-- ==== Sys2Proof/Machine/Control.lean ====
section
/-! DEFINITION. Jump, call, return and SYS (spec/42_jump_call_return.md R110 to R115). -/

namespace Sys2Proof.Machine

/-- `SYS nnn` (R111): a no-op that only advances the pc; `nnn` is ignored. -/
def execSys (_nnn : BitVec 12) (s : State) : Host.Outcome State Fault Refusal :=
  .next s.advance

/-- `RET` (R112). -/
def execRet (s : State) : Host.Outcome State Fault Refusal :=
  match s.pop with
  | none => faultOf .ret .stackUnderflow s
  | some (a, t) => .next (t.setPc a)

/-- `JP nnn` (R113). -/
def execJp (nnn : BitVec 12) (s : State) : Host.Outcome State Fault Refusal :=
  .next (s.setPc (target nnn))

/-- `CALL nnn` (R114). -/
def execCall (nnn : BitVec 12) (s : State) : Host.Outcome State Fault Refusal :=
  match s.push (s.pc + 2#16) with
  | none => faultOf (.call nnn) .stackOverflow s
  | some t => .next (t.setPc (target nnn))

/-- `JP V0,nnn` (R115): the register is always `V[0]`. -/
def execJpV0 (nnn : BitVec 12) (s : State) : Host.Outcome State Fault Refusal :=
  .next (s.setPc (targetV0 nnn (s.getV 0)))

end Sys2Proof.Machine
end

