/-- A draw leaves 1 in `VF` exactly where the sprite covers a pixel that was set (R141). -/
theorem drawNext_collision_iff :
    (drawNext x y n s).getV 15 = 1#8 ↔ ∃ r q, SpriteCovers s x y n r q ∧ s.pixel r q = true := by
  rw [drawNext_getV_regF, flagByte_eq_one_iff, drawn_collision_iff]

/-- A draw leaves 0 in `VF` where every pixel the sprite covers was clear (R141). -/
theorem drawNext_no_collision (h : ¬ ∃ r q, SpriteCovers s x y n r q ∧ s.pixel r q = true) :
    (drawNext x y n s).getV 15 = 0#8 := by
  rw [← drawn_collision_iff, Bool.not_eq_true] at h
  rw [drawNext_getV_regF, h]; rfl

/-! ## Both sides of the range check -/

/-- A sprite in range is drawn; one of no rows always is (R141, R49). -/
theorem exec_drw_of_inRange (h : n.val = 0 ∨ s.index.toNat + n.val - 1 ≤ 4095) :
    exec (.drw x y n) s = .next (drawNext x y n s) := by
  rcases exec_drw_cases x y n s with ⟨-, hexec⟩ | ⟨hout, -⟩
  · exact hexec
  · omega

/-- A sprite out of range is not drawn (R169). -/
theorem exec_drw_of_outOfRange (hn : n.val ≠ 0) (h : 4095 < s.index.toNat + n.val - 1) :
    exec (.drw x y n) s = .next (s.raise .memoryOutOfRange (encode (.drw x y n))) := by
  rcases exec_drw_cases x y n s with ⟨hin, -⟩ | ⟨-, hexec⟩
  · omega
  · exact hexec

/-! ## The same draw again -/

/-- A draw that keeps the two registers of its position keeps the pixels its sprite covers: it writes neither `I` nor
memory. -/
theorem spriteCovers_drawNext_iff (hx : (drawNext x y n s).getV x = s.getV x)
    (hy : (drawNext x y n s).getV y = s.getV y) (r : Fin 32) (q : Fin 64) :
    SpriteCovers (drawNext x y n s) x y n r q ↔ SpriteCovers s x y n r q := by
  rw [SpriteCovers, hx, hy]; rfl

end

/-! ## The statements of the family -/

/-- Settles O27: a sprite in range is drawn, with the flag as the last write; one out of range records the instruction's
own word. -/
theorem drawTogglesSprite : Obligations.DrawTogglesSprite := by
  intro x y n s
  have hword : encode (.drw x y n) = wordXyd 13 x y n.val := encXyd_eq_wordXyd 13 x y (nibble n)
  refine ⟨decodeWord_of_encode_eq hword rfl, fun hin => ?_, fun hn hout => ?_⟩
  · exact ⟨_, exec_drw_of_inRange hin, fun _ _ => drawNext_pixel_of_covers, fun _ _ => drawNext_pixel_of_not_covers,
      drawNext_collision_iff.mpr, drawNext_no_collision, drawNext_regsSameBut, rfl, rfl, fun _ => rfl⟩
  · exact ⟨_, exec_drw_of_outOfRange hn hout, hword ▸ State.raise_faultTaken ..⟩

/-- Settles O28: the second draw covers the same pixels, so it toggles each one back, and it meets a set pixel where the
first draw set one. -/
theorem drawTwiceRestoresScreen : Obligations.DrawTwiceRestoresScreen := by
  intro x y n s t hin hexec hx hy
  rw [exec_drw_of_inRange hin] at hexec
  cases hexec
  have hsame := spriteCovers_drawNext_iff hx hy
  refine ⟨_, exec_drw_of_inRange hin, fun r q => ?_, ?_⟩
  · by_cases hc : SpriteCovers s x y n r q
    · rw [drawNext_pixel_of_covers ((hsame r q).mpr hc), drawNext_pixel_of_covers hc, Bool.not_not]
    · rw [drawNext_pixel_of_not_covers (mt (hsame r q).mp hc), drawNext_pixel_of_not_covers hc]
  · have hset (r : Fin 32) (q : Fin 64) :
        SpriteCovers (drawNext x y n s) x y n r q ∧ (drawNext x y n s).pixel r q = true ↔
          SpriteCovers s x y n r q ∧ s.pixel r q = false := by
      rw [hsame r q]
      exact and_congr_right fun hc => by rw [drawNext_pixel_of_covers hc, Bool.not_eq_true']
    rw [drawNext_collision_iff]
    exact exists_congr fun r => exists_congr (hset r)

/-- Settles O26: the blank screen is all that `CLS` writes but the pc. -/
theorem clearScreen : Obligations.ClearScreen :=
  ⟨decodeWord_encode (i := .cls) rfl, fun _ => ⟨_, rfl, Framebuffer.pixel_blank, rfl, rfl, fun _ => rfl⟩⟩

end Sys2Proof.Machine
end

section
/-! PROOFS. The keypad instructions (spec/46_input.md R150 to R152): the two skips on both sides of the key check, and the
wait for the lowest key newly pressed. -/

namespace Sys2Proof.Machine

/-! ## The press event key by key -/

section
variable {s : State} {k : Fin 16}

/-- A key is pressed when it is down now and was up at the previous sample (R20). -/
theorem pressed_getLsbD_eq_true_iff :
    (pressed s).getLsbD k = true ↔ s.keys.getLsbD k = true ∧ s.keysPrev.getLsbD k = false := by
  rw [pressed_getLsbD, Bool.and_eq_true, Bool.not_eq_true']

theorem pressed_getLsbD_eq_false_iff :
    (pressed s).getLsbD k = false ↔ s.keys.getLsbD k = false ∨ s.keysPrev.getLsbD k = true := by
  rw [pressed_getLsbD, Bool.and_eq_false_iff, Bool.not_eq_false']

/-- With a lowest pressed key, `LD Vx,K` takes that key (R152): of two lowest keys, neither is below the other. -/
theorem exec_ldVxK_of_lowest (hk : (pressed s).getLsbD k = true)
    (hlow : ∀ j : Fin 16, j < k → (pressed s).getLsbD j = false) (x : RegIdx) :
    exec (.ldVxK x) s = .next (s.setV x (BitVec.ofNat 8 k.val)).advance := by
  rcases exec_ldVxK_cases x s with ⟨k', hk', hlow', h⟩ | ⟨hnone, -⟩
  · have hle : k ≤ k' := not_lt.mp fun hlt => Bool.eq_false_iff.mp (hlow k' hlt) hk'
    have hge : k' ≤ k := not_lt.mp fun hlt => Bool.eq_false_iff.mp (hlow' k hlt) hk
    rw [le_antisymm hle hge]; exact h
  · exact absurd hnone (pressed_ne_zero hk)

end

/-- With no pressed key, `LD Vx,K` waits (R152). -/
theorem exec_ldVxK_of_no_press {s : State} (hnone : ∀ k : Fin 16, (pressed s).getLsbD k = false) (x : RegIdx) :
    exec (.ldVxK x) s = .next s := by
  rcases exec_ldVxK_cases x s with ⟨k, hk, -, -⟩ | ⟨-, h⟩
  · exact absurd hk (Bool.eq_false_iff.mp (hnone k))
  · exact h

/-! ## The statements of the family -/

/-- Settles O30: the key taken is the lowest of the press event, written to the one destination; with none, the state is
its own next. -/
theorem keyWait : Obligations.KeyWait := by
  intro x s
  refine ⟨decodeWord_of_encode_eq (encXkk_eq_wordXkk 15 x 0x0A) rfl, fun k hk hlow => ?_, fun hnone => ?_⟩
  · have hexec := exec_ldVxK_of_lowest (pressed_getLsbD_eq_true_iff.mpr hk)
      (fun j hj => pressed_getLsbD_eq_false_iff.mpr (hlow j hj)) x
    have hfits : k.val < 2 ^ 8 := by omega
    obtain ⟨hx, hframe⟩ := s.setV_advance_spec x (BitVec.ofNat 8 k.val)
    exact ⟨_, hexec, by rw [hx, BitVec.toNat_ofNat, Nat.mod_eq_of_lt hfits], hframe⟩
  · exact exec_ldVxK_of_no_press (fun k => pressed_getLsbD_eq_false_iff.mpr (hnone k)) x
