-- ==== Sys2Proof/Syntax.lean ====
section
/-! DEFINITION. The instructions: one constructor per row of spec/opcode_table.json. The first sixteen
are the host level (30_encoding.md R71, R87), the other thirteen the wire level (R73 to R80). -/

namespace Sys2Proof

/-- One operation or one wire command. `data` is the byte stream of the data phase, `size` the byte
count of a page read; wire commands carry what a target takes from the transaction, so bytes that are
don't-care for it (dummies) are no operands. -/
inductive Instr where
  -- host level: the operations of 30_encoding.md R71
  | init
  | getStatus
  | getId
  | readPage (addr : Addr) (size : Nat)
  | writePage (addr : Addr) (data : List Byte)
  | writeBuffer (off : Offset) (data : List Byte)
  | bufferToMemory (addr : Addr)
  | erasePage (addr : Addr)
  | isReady
  | isErrorFlagged
  | setBinaryPageSize
  | enterUdpd
  | exitUdpd
  -- the reserved op-select codes of R87
  | reserved13
  | reserved14
  | reserved15
  -- wire level: the commands of the table under R80
  | wStatus
  | wId
  | wPsz
  | wRead (addr : Addr) (n : Nat)
  | wProg1 (addr : Addr) (data : List Byte)
  | wProg2 (addr : Addr) (data : List Byte)
  | wBufw1 (addr : Addr) (data : List Byte)
  | wBufw2 (addr : Addr) (data : List Byte)
  | wB2m1 (addr : Addr)
  | wB2m2 (addr : Addr)
  | wErase (addr : Addr)
  | wUdpd
  | wWake
  deriving DecidableEq, Repr

end Sys2Proof
end

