-- ==== Sys2Proof/Machine/Core.lean ====
section
/-! DEFINITION. The machine behind the host's interface. -/

def Sys2Proof.core : Host.Core :=
  { State := Sys2Proof.Machine.State, Fault := Sys2Proof.Machine.Fault,
    Refusal := Sys2Proof.Machine.Refusal, step := Sys2Proof.Machine.step,
    reset := Sys2Proof.Machine.State.reset }
end

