-- ==== Sys2Proof/Laws/Invariant.lean ====
section
/-! SUPPORT. The invariants of Safety.lean, through the primitive calls, what follows a piece, the advances of SEQ,
and the end of a step. -/

namespace Sys2Proof.Machine

/-! ### Calls that pair -/

/-- A list of calls that pairs still does after its first call. -/
theorem callsPair_tail {cs : Bool} {c : Call} {rest : List Call} (h : callsPair cs (c :: rest) = true) :
    callsPair (c.csAfter cs) rest = true := by
  cases c <;> cases cs <;> simp_all [callsPair, Call.csAfter]

/-- The exchanges of a transaction and its `CS1`. -/
theorem callsPair_exchanges {mid : List Call} (h : ∀ c ∈ mid, ∃ tx sink, c = .xchg tx sink) :
    callsPair false (mid ++ [.csDeassert]) = true := by
  induction mid with
  | nil => rfl
  | cons c mid ih =>
    obtain ⟨tx, sink, rfl⟩ := h c (by simp)
    exact ih fun c hc => h c (by simp [hc])

theorem callsPair_xact {bytes : List Byte} {mid : List Call} (h : exchangesOf bytes mid) :
    callsPair true (xactCalls mid) = true := callsPair_exchanges h.1

theorem exchangesOf_query (cfg : Config) (op : Byte) (k : Nat) :
    exchangesOf (op :: List.replicate k cfg.dummy)
      (.xchg op .discard :: List.replicate k (.xchg cfg.dummy .keep)) :=
  exchangesOf_cons (exchangesOf_keeps _ _)

theorem exchangesOf_read (cfg : Config) (a : Addr) (n : Nat) :
    exchangesOf (readHeader cfg a ++ List.replicate n cfg.dummy)
      (discards (readHeader cfg a) ++ (List.range n).map fun i => .xchg cfg.dummy (.hostOut i)) := by
  have := exchangesOf_append (exchangesOf_discards (readHeader cfg a))
    (exchangesOf_hostOuts cfg.dummy (List.range n))
  simpa using this

@[simp] theorem callsPair_send (bytes : List Byte) : callsPair true (sendCalls bytes) = true :=
  callsPair_xact (exchangesOf_discards bytes)

@[simp] theorem callsPair_query (cfg : Config) (op : Byte) (k : Nat) :
    callsPair true (queryCalls cfg op k) = true := callsPair_xact (exchangesOf_query cfg op k)

@[simp] theorem callsPair_status (cfg : Config) : callsPair true (statusCalls cfg) = true :=
  callsPair_query cfg _ 2

@[simp] theorem callsPair_ident (cfg : Config) : callsPair true (identCalls cfg) = true :=
  callsPair_query cfg _ 3

@[simp] theorem callsPair_read (cfg : Config) (a : Addr) (n : Nat) :
    callsPair true (readCalls cfg a n) = true := callsPair_xact (exchangesOf_read cfg a n)

@[simp] theorem callsPair_wake (cfg : Config) : callsPair true (wakeCalls cfg) = true := rfl

/-- INIT's calls pair whatever the level of chip-select. -/
@[simp] theorem callsPair_init (cfg : Config) (cs : Bool) : callsPair cs (initCalls cfg) = true := by
  cases cs <;> exact callsPair_ident cfg

@[simp] theorem xactCalls_ne_nil (mid : List Call) : xactCalls mid ≠ [] := by simp [xactCalls]
@[simp] theorem sendCalls_ne_nil (bytes : List Byte) : sendCalls bytes ≠ [] := xactCalls_ne_nil _
@[simp] theorem statusCalls_ne_nil (cfg : Config) : statusCalls cfg ≠ [] := xactCalls_ne_nil _
@[simp] theorem identCalls_ne_nil (cfg : Config) : identCalls cfg ≠ [] := xactCalls_ne_nil _
@[simp] theorem readCalls_ne_nil (cfg : Config) (a : Addr) (n : Nat) : readCalls cfg a n ≠ [] :=
  xactCalls_ne_nil _
@[simp] theorem wakeCalls_ne_nil (cfg : Config) : wakeCalls cfg ≠ [] := by simp [wakeCalls]
@[simp] theorem initCalls_ne_nil (cfg : Config) : initCalls cfg ≠ [] := by simp [initCalls]

/-! ### The well-formed target through a call -/

theorem State.answer_cases (s : State) (tx : Byte) :
    s.answer tx = s.tgt.exchange s.cfg s.shifted tx ∨ s.answer tx = (s.tgt, none) := by
  unfold State.answer; split
  · exact .inl rfl
  · exact .inr rfl

theorem State.edge_cases (s : State) :
    s.edge = s.tgt.latch s.cfg s.shifted ∨ s.edge = (s.tgt, none) := by
  unfold State.edge; split
  · exact .inl rfl
  · exact .inr rfl

/-- A predicate of the target that every primitive call keeps, if draws, TGT-COMPLETE, exchanges and the
`CS1` do. -/
theorem State.perform_tgt {P : Tgt → Prop} (s : State) (c : Call) (h : P s.tgt)
    (ht : P (s.tgt.tick s.cfg))
    (hx : ∀ tx, P (s.tgt.exchange s.cfg s.shifted tx).1)
    (hf : ∀ (t : Tgt) (d : Draws), P t → P { t with free := d })
    (hl : P (s.tgt.latch s.cfg s.shifted).1) : P (s.perform c).1.tgt := by
  cases c with
  | csAssert =>
    show P (if s.reaches then s.tgt.tick s.cfg else s.tgt)
    split
    · exact ht
    · exact h
  | csDeassert =>
    show P s.csDeassert.tgt
    rw [State.csDeassert_tgt]
    rcases s.edge_cases with e | e <;> rw [e]
    · exact hl
    · exact h
  | xchg tx sink =>
    obtain ⟨d, e⟩ := s.xchg_tgt tx sink
    show P (s.xchg tx sink).1.tgt
    rw [e]
    refine hf _ _ ?_
    rcases s.answer_cases tx with e | e <;> rw [e]
    · exact hx tx
    · exact h
  | delay ns => exact h
  | setClock hz => exact h

theorem State.perform_wf (s : State) (c : Call) (h : s.tgt.Wf s.cfg) :
    (s.perform c).1.tgt.Wf s.cfg :=
  s.perform_tgt c h h.tick (fun tx => h.exchange _ tx)
    (fun _ _ h => h.congr rfl rfl rfl rfl rfl) (h.latch _)

theorem State.settle_wf (s : State) (h : s.tgt.Wf s.cfg) : s.settle.tgt.Wf s.cfg := by
  show (if s.reaches then s.tgt.settle else s.tgt).Wf s.cfg
  split
  · exact h.settle
  · exact h

/-- The identifier has three bytes. -/
theorem identOf_high (kept : List Byte) : (identOf kept).extractLsb' 24 8 = 0 := by
  ext i hi
  unfold identOf assembleId
  simp only [BitVec.getElem_extractLsb', BitVec.getLsbD_or, BitVec.getLsbD_shiftLeft,
    BitVec.getLsbD_setWidth]
  have h1 : ∀ (b : Byte) (k : Nat), 8 ≤ k → b.getLsbD k = false := fun b k h =>
    BitVec.getLsbD_of_ge b k h
  rw [h1 _ (24 + i - 16) (by omega), h1 _ (24 + i - 8) (by omega), h1 _ (24 + i) (by omega)]
  simp

/-! ### The invariant -/

/-- The parts of the invariant that do not speak of the position, at the level `cs` of chip-select. -/
structure State.InvAt (s : State) : Prop where
  wf : s.tgt.Wf s.cfg
  idHigh : s.seq.idCache.extractLsb' 24 8 = 0
  closed : s.seq.cs = true → s.shifted = []

theorem State.Inv.wf {s : State} (h : s.Inv) : s.tgt.Wf s.cfg :=
  ⟨h.pendingBusy, h.pendingPage, h.mainWf, h.buf1Wf, h.buf2Wf, h.mainBelow, h.buf1Below, h.buf2Below⟩

theorem State.Inv.at {s : State} (h : s.Inv) : s.InvAt := ⟨h.wf, h.idHigh, h.closed⟩

theorem State.InvAt.inv {s : State} (h : s.InvAt) (hc : s.seq.pc = .idle → s.seq.cs = true)
    (hi : ∀ g rest kept, s.seq.pc = .running g rest kept →
      rest ≠ [] ∧ callsPair s.seq.cs rest = true ∧ s.seq.resp = none)
    (hr : ∀ r, s.seq.resp = some r → r.ok = true) : s.Inv :=
  ⟨hc, hi, h.closed, h.wf.pendingBusy, h.wf.pendingPage, h.wf.mainWf, h.wf.buf1Wf, h.wf.buf2Wf,
    h.wf.mainBelow, h.wf.buf1Below, h.wf.buf2Below, h.idHigh, hr⟩

/-- A call that the pairing allows. -/
theorem State.InvAt.perform {s : State} (h : s.InvAt) {c : Call} {rest : List Call}
    (hp : callsPair s.seq.cs (c :: rest) = true) : (s.perform c).1.InvAt := by
  refine ⟨by simpa using s.perform_wf c h.wf, by simpa using h.idHigh, fun hcs => ?_⟩
  rw [State.perform_seq_cs] at hcs
  cases c with
  | csAssert => cases hcs
  | csDeassert => rfl
  | xchg tx sink =>
    simp only [Call.csAfter] at hcs
    simp [callsPair, hcs] at hp
  | delay ns => exact h.closed hcs
  | setClock hz => exact h.closed hcs

theorem State.InvAt.setPc {s : State} (h : s.InvAt) (p : SeqPc) : (s.setPc p).InvAt :=
  ⟨h.wf, h.idHigh, h.closed⟩

/-- What follows a piece, chip-select high. -/
theorem State.InvAt.endStage {s : State} (h : s.InvAt) (hcs : s.seq.cs = true) (g : Stage)
    (kept : List Byte) : (s.endStage g kept).Inv := by
  have hid : ∀ id : Ident, (id = s.seq.idCache ∨ id = 0 ∨ id = identOf kept) →
      id.extractLsb' 24 8 = 0 := by
    rintro id (rfl | rfl | rfl)
    · exact h.idHigh
    · rfl
    · exact identOf_high kept
  rcases s.endStage_cases g kept with ⟨id, v, e, hi⟩ | ⟨id, g', cs, e, hi, hc⟩ <;> rw [e]
  · refine State.InvAt.inv ⟨?_, hid id hi, fun _ => ?_⟩ (fun _ => ?_) (by simp) (by simp)
    · by_cases hg : g = .exitUdpd
      · subst hg; exact s.settle_wf h.wf
      · rw [if_neg hg]; exact h.wf
    · split <;> exact h.closed hcs
    · split <;> exact hcs
  · refine State.InvAt.inv ⟨h.wf, hid id hi, fun _ => h.closed hcs⟩ (by simp) ?_ (by simp)
    intro g rest k hpc
    cases hpc
    refine ⟨?_, ?_, rfl⟩
    · rcases hc.1 with rfl | ⟨rfl, -⟩ <;> simp
    · show callsPair s.seq.cs cs = true
      rw [hcs]
      rcases hc.1 with rfl | ⟨rfl, -⟩ <;> simp

theorem State.InvAt.begin {s : State} (h : s.InvAt) {g : Stage} {cs : List Call} (hne : cs ≠ [])
    (hp : callsPair s.seq.cs cs = true) : (s.begin g cs).Inv := by
  refine State.InvAt.inv ⟨h.wf, h.idHigh, h.closed⟩ (by simp) ?_ (by simp)
  intro g rest k hpc
  cases hpc
  exact ⟨hne, hp, rfl⟩

theorem State.InvAt.spend {s : State} (h : s.InvAt) (n : Nat) : (s.spend n).InvAt :=
  ⟨h.wf, h.idHigh, h.closed⟩

theorem State.InvAt.resetRegs {s : State} (h : s.InvAt) : s.resetRegs.InvAt :=
  ⟨h.wf, by simp, h.closed⟩

theorem State.InvAt.assertReset {s : State} (h : s.InvAt) : s.assertReset.Inv :=
  State.InvAt.inv ⟨h.wf, by simp, h.closed⟩ (by simp) (by simp) (by simp)

/-- One advance of SEQ keeps the invariant, from every position. -/
theorem State.Inv.callStep {s : State} (h : s.Inv) : s.callStep.Inv := by
  rcases s.callStep_cases with ⟨-, e⟩ | ⟨-, -, e⟩ | ⟨g, c, rest, kept, -, hp, hr, e⟩ | ⟨g, c, kept, -, hp, e⟩ <;>
    rw [e]
  · exact h.at.assertReset
  · exact h
  · obtain ⟨-, h2, h3⟩ := h.inside _ _ _ hp
    refine ((h.at.spend 1).perform (by simpa using h2) |>.setPc _).inv (by simp) ?_ (by simp [h3])
    intro g' rest' k' hpc
    cases hpc
    exact ⟨hr, by simpa using callsPair_tail h2, by simp [h3]⟩
  · obtain ⟨-, h2, -⟩ := h.inside _ _ _ hp
    refine ((h.at.spend 1).perform (by simpa using h2)).endStage ?_ g _
    simpa [callsPair] using callsPair_tail h2

theorem State.Inv.resume {s : State} (h : s.Inv) : s.resume.Inv :=
  State.resume_keeps (fun _ h => h.callStep) h

end Sys2Proof.Machine
end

★ ★ ★ ★

» About this task
Your response should contain each line of the listing in which the word "obtain" occurs.

» Task solution
    obtain ⟨hx, hframe⟩ := s.setV_advance_spec x (BitVec.ofNat 8 k.val)
    obtain ⟨tx, sink, rfl⟩ := h c (by simp)
    obtain ⟨d, e⟩ := s.xchg_tgt tx sink
  · obtain ⟨-, h2, h3⟩ := h.inside _ _ _ hp
  · obtain ⟨-, h2, -⟩ := h.inside _ _ _ hp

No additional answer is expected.